Print nothing except the lines of the listing below from the line with "(t.dev.port n).lastKeep = t.dev.time.now" to the line with "t.dev.fld (A.ringStat n)", each exactly as written, both ends included.

▶ **LISTED RECORDS**
Content starts
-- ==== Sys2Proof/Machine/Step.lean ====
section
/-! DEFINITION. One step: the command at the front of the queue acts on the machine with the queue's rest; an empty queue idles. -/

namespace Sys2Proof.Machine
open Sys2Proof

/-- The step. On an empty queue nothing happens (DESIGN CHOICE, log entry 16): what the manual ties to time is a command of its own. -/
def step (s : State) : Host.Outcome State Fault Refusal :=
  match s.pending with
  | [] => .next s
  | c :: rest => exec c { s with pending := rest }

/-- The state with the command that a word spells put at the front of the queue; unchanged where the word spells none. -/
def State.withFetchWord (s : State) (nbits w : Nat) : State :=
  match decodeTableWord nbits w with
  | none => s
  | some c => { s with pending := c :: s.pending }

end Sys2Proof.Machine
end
Content ends
Content starts
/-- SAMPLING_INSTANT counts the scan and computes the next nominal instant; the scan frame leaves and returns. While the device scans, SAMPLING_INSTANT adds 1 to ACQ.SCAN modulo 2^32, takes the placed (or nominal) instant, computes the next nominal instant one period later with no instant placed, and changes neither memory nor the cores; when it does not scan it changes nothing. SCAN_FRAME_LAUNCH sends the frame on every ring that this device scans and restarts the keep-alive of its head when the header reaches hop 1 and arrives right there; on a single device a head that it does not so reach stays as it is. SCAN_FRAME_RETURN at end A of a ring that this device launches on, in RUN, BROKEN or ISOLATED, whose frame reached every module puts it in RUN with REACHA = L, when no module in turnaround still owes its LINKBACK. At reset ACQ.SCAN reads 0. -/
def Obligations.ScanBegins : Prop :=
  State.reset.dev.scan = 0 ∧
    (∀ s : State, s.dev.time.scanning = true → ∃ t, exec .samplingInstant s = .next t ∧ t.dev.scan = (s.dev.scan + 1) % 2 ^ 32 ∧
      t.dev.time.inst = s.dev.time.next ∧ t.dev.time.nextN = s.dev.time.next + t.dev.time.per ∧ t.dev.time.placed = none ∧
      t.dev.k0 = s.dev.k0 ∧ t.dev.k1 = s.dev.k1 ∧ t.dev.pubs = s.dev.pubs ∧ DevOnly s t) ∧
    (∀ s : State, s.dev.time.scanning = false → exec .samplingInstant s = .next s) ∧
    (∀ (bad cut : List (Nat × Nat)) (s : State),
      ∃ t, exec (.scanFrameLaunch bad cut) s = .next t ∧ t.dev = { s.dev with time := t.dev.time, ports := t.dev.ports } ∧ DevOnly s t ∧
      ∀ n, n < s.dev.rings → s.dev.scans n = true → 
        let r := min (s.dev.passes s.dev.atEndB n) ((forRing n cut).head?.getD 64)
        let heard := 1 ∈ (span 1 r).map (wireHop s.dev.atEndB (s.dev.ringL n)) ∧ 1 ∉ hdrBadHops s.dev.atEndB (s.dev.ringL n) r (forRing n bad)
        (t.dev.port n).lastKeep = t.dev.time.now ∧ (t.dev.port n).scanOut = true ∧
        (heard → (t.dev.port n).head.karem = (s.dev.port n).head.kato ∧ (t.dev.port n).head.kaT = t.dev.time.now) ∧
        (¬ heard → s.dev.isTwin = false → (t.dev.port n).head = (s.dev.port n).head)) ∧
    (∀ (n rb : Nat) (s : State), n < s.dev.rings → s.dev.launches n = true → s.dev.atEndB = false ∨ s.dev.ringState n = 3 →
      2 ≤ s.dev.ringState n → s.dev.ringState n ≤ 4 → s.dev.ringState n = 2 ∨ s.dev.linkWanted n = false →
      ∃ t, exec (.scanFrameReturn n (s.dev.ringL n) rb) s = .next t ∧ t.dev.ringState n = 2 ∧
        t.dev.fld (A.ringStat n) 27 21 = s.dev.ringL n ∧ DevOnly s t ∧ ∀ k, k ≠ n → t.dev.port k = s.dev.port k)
Content ends
▶ **EXERCISE ANSWER**
        (t.dev.port n).lastKeep = t.dev.time.now ∧ (t.dev.port n).scanOut = true ∧
        (heard → (t.dev.port n).head.karem = (s.dev.port n).head.kato ∧ (t.dev.port n).head.kaT = t.dev.time.now) ∧
        (¬ heard → s.dev.isTwin = false → (t.dev.port n).head = (s.dev.port n).head)) ∧
    (∀ (n rb : Nat) (s : State), n < s.dev.rings → s.dev.launches n = true → s.dev.atEndB = false ∨ s.dev.ringState n = 3 →
      2 ≤ s.dev.ringState n → s.dev.ringState n ≤ 4 → s.dev.ringState n = 2 ∨ s.dev.linkWanted n = false →
      ∃ t, exec (.scanFrameReturn n (s.dev.ringL n) rb) s = .next t ∧ t.dev.ringState n = 2 ∧
        t.dev.fld (A.ringStat n) 27 21 = s.dev.ringL n ∧ DevOnly s t ∧ ∀ k, k ≠ n → t.dev.port k = s.dev.port k)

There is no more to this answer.